Last fall, Auburn University, Georgia Tech, Florida State and the University of Georgia leveraged their rivalries to attract more followers to their emergency management and mass notification social media pages.
In about a month, UGA increased its Facebook “likes” by more than 478 percent with 1,671 new users, while Georgia Tech increased its Facebook tally by more than 190 percent with 1,342 users. FSU increased its Facebook “likes” from 5,659 to 5,941, and its Twitter followers from 8,620 to more than 9,100. Auburn went from zero to more than 2,000 Facebook “likes,” and three to more than 500 Twitter followers.
Want to create your own social media competition with a rival institution? Here are the lessons these four Southeast universities learned.
1. Pictures, especially funny/clever ones, get the most shares and interaction.
2. You can only see the last approximately 300 people to like your page if it is set up as a business or agency profile.
3. Utilize free software to track “likes” on Facebook.
4. Giveaways/prizes generate lots of activity; be sure not to violate institutional or Facebook policies.
5. Use social media for more than just emergency notifications and warnings.
6. Develop a brand (name, logo, hashtag, etc.) that people can identify with. The #KeepFSUSafe slogan gives something for the campus to rally around. Other examples are BeHokieReady at Virginia Tech, VCU RamReady at Virginia Commonwealth.
7. Social media is by nature social. It cannot be used effectively as a one-way message delivery platform. You need to solicit engagement and interaction with your followers. Develop a personality for your brand that your followers can associate with. Develop a sense of trust in the personality and the brand.
8. Provide regular useful but pertinent content. Don’t post just anything for the sake of filling dead air.
9. Link to trusted third-party content providers (National Weather Service, local media and community partners). Show that you are a team.
10. Images, informative graphics and videos capture people’s attention and generate more engagement than a plain text post.
11. Realize that each social media platform operates differently. You can post a lot more text on Facebook than you can on Twitter.

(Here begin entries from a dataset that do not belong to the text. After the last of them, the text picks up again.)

/-- TGET: a held task closes first; a task parked from the thread then resumes (R539; 11_distaff_and_yarns.md R425). -/
def tgetAct (tid next : Nat) (x : Thread) : Act :=
  onState fun s =>
    let held := x.task.isSome
    let s := closeHeld tid s
    let now := s.tnow (islWHL (tid / 8))
    let y := s.thread tid
    if held && decide (y.parked ≠ []) then resumeParked tid s
    else s.setThread tid { y.rest 1 now with tgetPc := next, tgetForm := x.form, tgetG14 := x.reg 14, tgetG15 := x.reg 15, tgetEvm := x.evm }

/-- TDONE (R539; 11_distaff_and_yarns.md R417, R425; 12_whorl_cores_threads.md R459). -/
def tdoneAct (i : Insn) (tid : Nat) (x : Thread) (s : State) : Act :=
  match x.task with
  | none => .fault 7 0
  | some id =>
    let slot := 0xFF00 + 32 * (tid % 8)
    let len := leNat ((s.core (tid / 8)).mem.rdBytes (slot + 20) 2)
    let doff := leNat ((s.core (tid / 8)).mem.rdBytes (slot + 22) 2)
    let disp := i.fn % 4
    .run fun s =>
      match taskOf s id with
      | none => .next s
      | some t =>
        if beyondBuffer s t.pkt.handle len doff then .next (unpredDevice s)
        else
          let s := if disp = 3 then setThreadKept t.pkt.handle (threadOwner tid) s else busedDown tid x.pkh.toNat s
          let tag := if bitOf i.fn 2 then some (wget (x.reg i.rb) 0 16) else none
          let s := finishTask id disp (wget (x.reg i.ra) 0 9) tag len doff s
          let y := s.thread tid
          .next (resumeParked tid (s.setThread tid { y with task := none, yarn := 0, pkh := if disp = 3 then y.pkh else 0 }))

/-- SLEEP (12_whorl_cores_threads.md R456). -/
def sleepAct (tid : Nat) : Act :=
  onState fun s =>
    let now := s.tnow (islWHL (tid / 8))
    let x := s.thread tid
    s.setThread tid (if x.evp &&& x.evm ≠ 0 then { x with wdogAcc := 0, wdogFrom := now } else x.rest 2 now)

/-- WAITLK: a LOCK event that is pending, or a free lock, ends the wait at once (R455, R456; 10_buffers_and_locks.md R392). -/
def waitlkAct (tid n : Nat) : Act :=
  onState fun s =>
    let now := s.tnow (islWHL (tid / 8))
    let x := s.thread tid
    if bitOf x.evp 2 then s.setThread tid { x with evp := x.evp - 4, wdogAcc := 0, wdogFrom := now }
    else
      let l := s.lock n
      if !l.held then s.setThread tid { x with wdogAcc := 0, wdogFrom := now }
      else (s.setLock n { l with waiters := l.waiters ++ [tid] }).setThread tid { x.rest 3 now with waitLock := some n }

/-- LKUP: the key is copied at once (R541). -/
def lkupAct (tbl tid a : Nat) (s : State) : Act :=
  let n := if tbl = 0 then 8 else if tbl ≤ 4 then 4 else 16
  if a + n > 0x10000 then .fault 0x12 a
  else if a % 8 ≠ 0 then .fault 2 a
  else
    match poisoned s (tid / 8) a n with
    | some b => .fault 0x11 b
    | none =>
      let key := (s.core (tid / 8)).mem.rdBytes a n
      onThread tid fun x => { x with evp := x.evp - (x.evp &&& 2), lookup := some (tbl, key) }

/-- BFREE: posted (R537; 12_whorl_cores_threads.md R459). -/
def bfreeAct (tid : Nat) (h : Word) : Act :=
  onState fun s => freeBuf h.toNat (busedDown tid h.toNat (postWrite tid 0 .ready s))

/-- FENCE (R543; 12_whorl_cores_threads.md R462). -/
def fenceAct (tid : Nat) (x : Thread) : Act :=
  if x.writes = [] then onThread tid id else onThread tid fun y => { y with st := 2, waitOn := 4, fencing := true }

/-- A system operation; none for any other. -/
def sysAct (i : Insn) (tid next : Nat) (x : Thread) (got : List Word) (s : State) : Option Act :=
  let answered (n : Need) : Act :=
    match got with
    | w :: _ => onThread tid fun y => y.setReg i.rd w
    | [] => .wait n
  match i.op with
  | .nop => some (onThread tid id)
  | .mfs => some (onState fun s =>
      let (v, s) := sregRead tid (unsgn 32 i.imm) s
      s.setThread tid ((s.thread tid).setReg i.rd v))
  | .mts => some (sregWrite tid (unsgn 32 i.imm) (x.reg i.ra))
  | .fence => some (fenceAct tid x)
  | .trap => some (.fault 8 (unsgn 32 i.imm))
  | .tget => some (tgetAct tid next x)
  | .tdone => some (tdoneAct i tid x s)
  | .send => some (answered (.send (x.reg i.rd) (x.reg i.ra) (x.reg i.rb)))
  | .balloc => some (answered (.balloc (x.reg i.ra).toNat (bitOf i.fn 0)))
  | .bfree => some (bfreeAct tid (x.reg i.ra))
  | .waitlk => some (waitlkAct tid (wget (x.reg i.ra) 0 9))
  | .fadd => some (answered (.fadd (wget (x.reg i.ra) 0 7) (x.reg i.rb)))
  | .sleep => some (sleepAct tid)
  | .lkup => some (lkupAct i.fn tid (x.reg i.ra).toNat s)
  | .push => some (pushAct i tid x s)
  | .pop => some (popAct i tid x got s)
  | _ => none

/-! Any operation. -/

/-- The second source of an ALU, multiply or saturating operation: its immediate, where its encoding has one. -/
def operandB (i : Insn) (x : Thread) : Word := if (roles i.op).2.2 then x.reg i.rb else BitVec.ofInt 32 i.imm

/-- A saturating operation, or RDACC, whose accumulator within three words of a multiply-class word is a free value (R534;
13_whorl_isa_model.md R507). -/
def satAct (i : Insn) (tid : Nat) (x : Thread) : Act :=
  .run fun s =>
    let (acc, s) := if i.op = .rdacc ∧ x.accAge < 4 then (let (v, s) := s.draw 24; (v % 2 ^ 72, s)) else (x.acc, s)
    let (v, c) := sat32 ((satOut i.op (x.reg i.ra) (operandB i x) acc).getD 0)
    let y := (s.thread tid).setReg i.rd v
    .next (s.setThread tid { y with q := y.q || c })

/-- What an operation at `pc` does, its operands as the thread x holds them; `got` are the answers of its weft requests so far. -/
def opAct (i : Insn) (tid pc next : Nat) (x : Thread) (got : List Word) (s : State) : Act :=
  if (match i.cond with | some cc => !condHolds cc x.flags | none => false) then onThread tid id
  else if i.late then .fault 1 0
  else
    let b := operandB i x
    match aluOut i.op (x.reg i.ra) b (x.reg i.rd) x.flags with
    | some (v, f) =>
      onThread tid fun y =>
        let y := if aluWrites i.op then y.setReg i.rd v else y
        if i.setf then { y with flags := f } else y
    | none =>
      match mulOut i.op (x.reg i.ra) b x.acc with
      | some v => onThread tid fun y => { y with acc := v, accAge := 0 }
      | none =>
        if (satOut i.op (x.reg i.ra) b x.acc).isSome then satAct i tid x
        else
          match memShape i.op with
          | some sh => memAct i sh tid x got s
          | none =>
            match ctlAct i tid pc next x with
            | some a => a
            | none => (sysAct i tid next x got s).getD (.fault 1 0)

/-! Words (13_whorl_isa_model.md R502, R508; 12_whorl_cores_threads.md R465). -/

/-- A thread one word later: the age of the latest multiply-class word counts on (R507, R508). -/
def Thread.nextWord (x : Thread) : Thread := { x with accAge := min 4 (x.accAge + 1) }

/-- The thread goes on past the word, running; the watchdog of one that waited for a logged answer counts on from now. -/
def wordDone (tid next : Nat) (s : State) : State :=
  let x := s.thread tid
  let held := match x.read with | some r => r.logged | none => false
  s.setThread tid { x.nextWord with
    pc := next, st := 1, waitOn := 0, read := none, wdogFrom := if held then s.tnow (islWHL (tid / 8)) else x.wdogFrom }

/-- The answer to a request is the LEADER's to give (22_ply_pair.md R796, R798). -/
def needLogged (s : State) : Need → Bool
  | .load a _ => loadLogged s a
  | .balloc _ _ => s.follower
  | .fadd _ _ => s.follower
  | .send _ _ _ => false

/-- A word waits for a weft request, which leaves the thread. -/
def wordWait (tid : Nat) (code : List Byte) (got : List Word) (n : Need) (s : State) : Out :=
  let x := s.thread tid
  let log := needLogged s n
  let wait : ReqWait := match n with | .load a _ => if (panelAddr a).isSome then .atPanel else .ready | _ => .ready
  let acc := wdogCount s tid
  let s := s.setThread tid { x with st := 2, waitOn := 4, read := some ⟨code, got, wait, log⟩, wdogAcc := acc
                                    wdogFrom := s.tnow (islWHL (tid / 8)) }
  match n with
  | .load a _ => loadIssue tid a s
  | _ => .next s

/-- The act of a word, and its next address: both slots read their operands before either writes, slot A's results come first, and a
fault of either keeps both from completing (R502). -/
def wordAct (tid : Nat) (code : List Byte) (got : List Word) (s : State) : Act × Nat :=
  let x := (s.thread tid).nextWord
  let (d, len) := wordDecode x.form code
  let next := (x.pc + len) % 2 ^ 32
  match d with
  | .one i => (opAct i tid x.pc next x got s, next)
  | .two a b =>
    if dependent a b then (.unpredictable, next)
    else
      match opAct a tid x.pc next x got s, opAct b tid x.pc next x [] s with
      | .run f, .run g => (.run fun s => match f s with | .next s => g s | r => r, next)
      | .run _, r => (r, next)
      | .wait _, .fault c b => (.fault c b, next)
      | r, _ => (r, next)
  | .bit15 => (.unpredictable, next)
  | _ => (.fault 1 0, next)

/-- Executes a word as far as its weft requests allow. -/
def runWord (tid : Nat) (code : List Byte) (got : List Word) (s : State) : Out :=
  match wordAct tid code got s with
  | (.fault c a, _) => .next (threadFault tid c (BitVec.ofNat 32 a) s)
  | (.unpredictable, _) => .next (threadHavoc tid s)
  | (.wait n, _) => wordWait tid code got n s
  | (.run f, next) => f (wordDone tid next s)

/-! Issue (12_whorl_cores_threads.md R447, R448). -/

/-- The thread issues: RUN, on a core that is on and in service, or that a patch lets run on to idle (06_veneer_image.md R230), with the
device not halted. -/
def canIssue (s : State) (tid : Nat) : Bool :=
  decide (tid < 384) && decide ((s.thread tid).st = 1) && s.up (islWHL (tid / 8)) && (inService s (tid / 8) || (s.core (tid / 8)).patching) && !s.halted

/-- The command that a word is the meaning of. -/
inductive Row
  | op (w : WOp)
  /-- PLD and PST. -/
  | packet (store : Bool)
  | pair
  | undefined
deriving DecidableEq, Repr

/-- An instruction that a row names. -/
def rowIs (r : Row) (i : Insn) : Bool :=
  match r with
  | .op w => decide (i.op = w) && !i.pkt
  | .packet st => i.pkt && decide (isStore i.op = st)
  | _ => false

/-- A word is of a row: a single instruction or operation; of a two-slot word the one operation beside a NOP, or the word itself; a word
that faults with ILL. -/
def fits (r : Row) (d : Dec) : Bool :=
  match r, d with
  | .undefined, .ill => true
  | .undefined, .one i => i.late
  | .pair, .two _ _ => true
  | .pair, .bit15 => true
  | r, .one i => rowIs r i
  | r, .two a b => (rowIs r a && decide (b.op = .nop)) || (rowIs r b && decide (a.op = .nop))
  | _, _ => false

/-- A thread issues the word at its PC, where it is of the row; a store error that has come faults it first (R489). -/
def issue (r : Row) (tid : Nat) (s : State) : Out :=
  let x := s.thread tid
  if !canIssue s tid then stay s
  else
    match x.storeErr with
    | some a => .next (threadFault tid 5 (BitVec.ofNat 32 a) s)
    | none =>
      match fetchWord s (tid / 8) x.pc x.form with
      | .bad c a => if r = .undefined then .next (threadFault tid c (BitVec.ofNat 32 a) s) else stay s
      | .word d code => if fits r d then runWord tid code [] s else stay s

/-! Responses (R488 to R490, R543). -/

/-- The answer to a request that can be answered: it stands in the thread's response. -/
def needAnswer (tid : Nat) (n : Need) (s : State) : Option Out :=
  match n with
  | .load a size => loadAnswer tid a size s
  | .balloc len esc => ballocAnswer tid len esc s
  | .fadd k v => faddAnswer tid k v s
  | .send dst h fr => sendAnswer tid dst h fr s

/-- A word goes on with one more answer. -/
def wordAnswer (tid : Nat) (r : WeftRead) (w : Word) (s : State) : Out := runWord tid r.code (r.got ++ [w]) s

/-- A weft read completes with PANEL_BUSY (R488). -/
def readBusy (tid a : Nat) (r : WeftRead) (s : State) : Out :=
  let x := s.thread tid
  if x.wflt then .next (threadFault tid 4 (BitVec.ofNat 32 a) s) else wordAnswer tid r 0 (s.setThread tid { x with werr := true })

/-- The destination's action for an uncorrectable word that a load met: BPM's for packet memory (13_whorl_isa_model.md R490;
10_buffers_and_locks.md R384). Another block's is in its own rows. -/
def readEcc (a : Nat) (s : State) : State :=
  if targetOf a = .packet then ownerAction 0 ((a - 0x10000000) / 2 ^ 21) (a - 0x10000000) s else s

/-- WEFT_READ_RESPONSE; `ecc`: the destination reports uncorrectable data. -/
def execWeftReadResponse (tid : Nat) (ecc : Bool) (s : State) : Out :=
  let x := s.thread tid
  match x.read with
  | none => stay s
  | some r =>
    if decide (x.st ≠ 2 ∨ x.waitOn ≠ 4) || decide (r.wait = .atPanel) || s.halted then stay s
    else
      match (wordAct tid r.code r.got s).1 with
      | .wait n =>
        let a := match n with | .load a _ => a | _ => 0
        if r.wait = .busy then readBusy tid a r s
        else
          match needAnswer tid n s with
          | none => stay s
          | some (.next t) =>
            match n with
            | .load _ _ =>
              if ecc then .next (threadFault tid 6 (BitVec.ofNat 32 a) (readEcc a t))
              else wordAnswer tid r (mget (fun _ => 0) t.resp tid) t
            | _ => wordAnswer tid r (mget (fun _ => 0) t.resp tid) t
          | some o => o
      | _ => stay s

/-- WEFT_STORE_RESPONSE: the i-th outstanding write of a thread completes (R489; 03_islands_and_weft.md R86). -/
def execWeftStoreResponse (tid i : Nat) (s : State) : Out :=
  let x := s.thread tid
  match x.writes[i]? with
  | none => stay s
  | some (a, w) =>
    if w = .atPanel then stay s
    else
      let x := { x with writes := x.writes.eraseIdx i }
      if w = .busy ∧ (x.st = 1 ∨ x.st = 2) then
        let s := s.setThread tid { x with werr := true }
        if !x.wflt then .next s
        else if x.st = 1 then .next (threadFault tid 5 (BitVec.ofNat 32 a) s)
        else .next (s.setThread tid { s.thread tid with storeErr := some a })
      else .next (s.setThread tid x)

12. While directly linking your social media accounts to automatically cross-post makes things easier, make sure the subsequent posts look right and make sense.
13. Plan out your sites ahead of time and create guidelines for use. How often will you post information? What type of information will be posted? Who has authority and ability to post info? It’s best to give several people the ability to post, but strong communication is important to make sure information isn’t duplicated and you have a consistent presence.
14. Create short and easy-to-remember profile names, if possible.
15. Keep messages brief.
16. Avoid competitions that focus simply on grubbing for more followers. Social media users tend to look at begging for followers with disdain. Find creative ways to solicit more followers without resorting to direct begging.
17. Rather than focusing on just user populations, make sure you include metrics that measure their levels of engagement (likes, comments, shares, favorites, mentions, retweets, etc.)
19. Confining the competition to a short period of time reduces the risk of alienating your users with the potential of perceived excessive spam.
20. Find an event or cause to rally around, such as a major sports rivalry or post-season games, Campus Safety Week, Severe Weather Awareness Week or National Preparedness month.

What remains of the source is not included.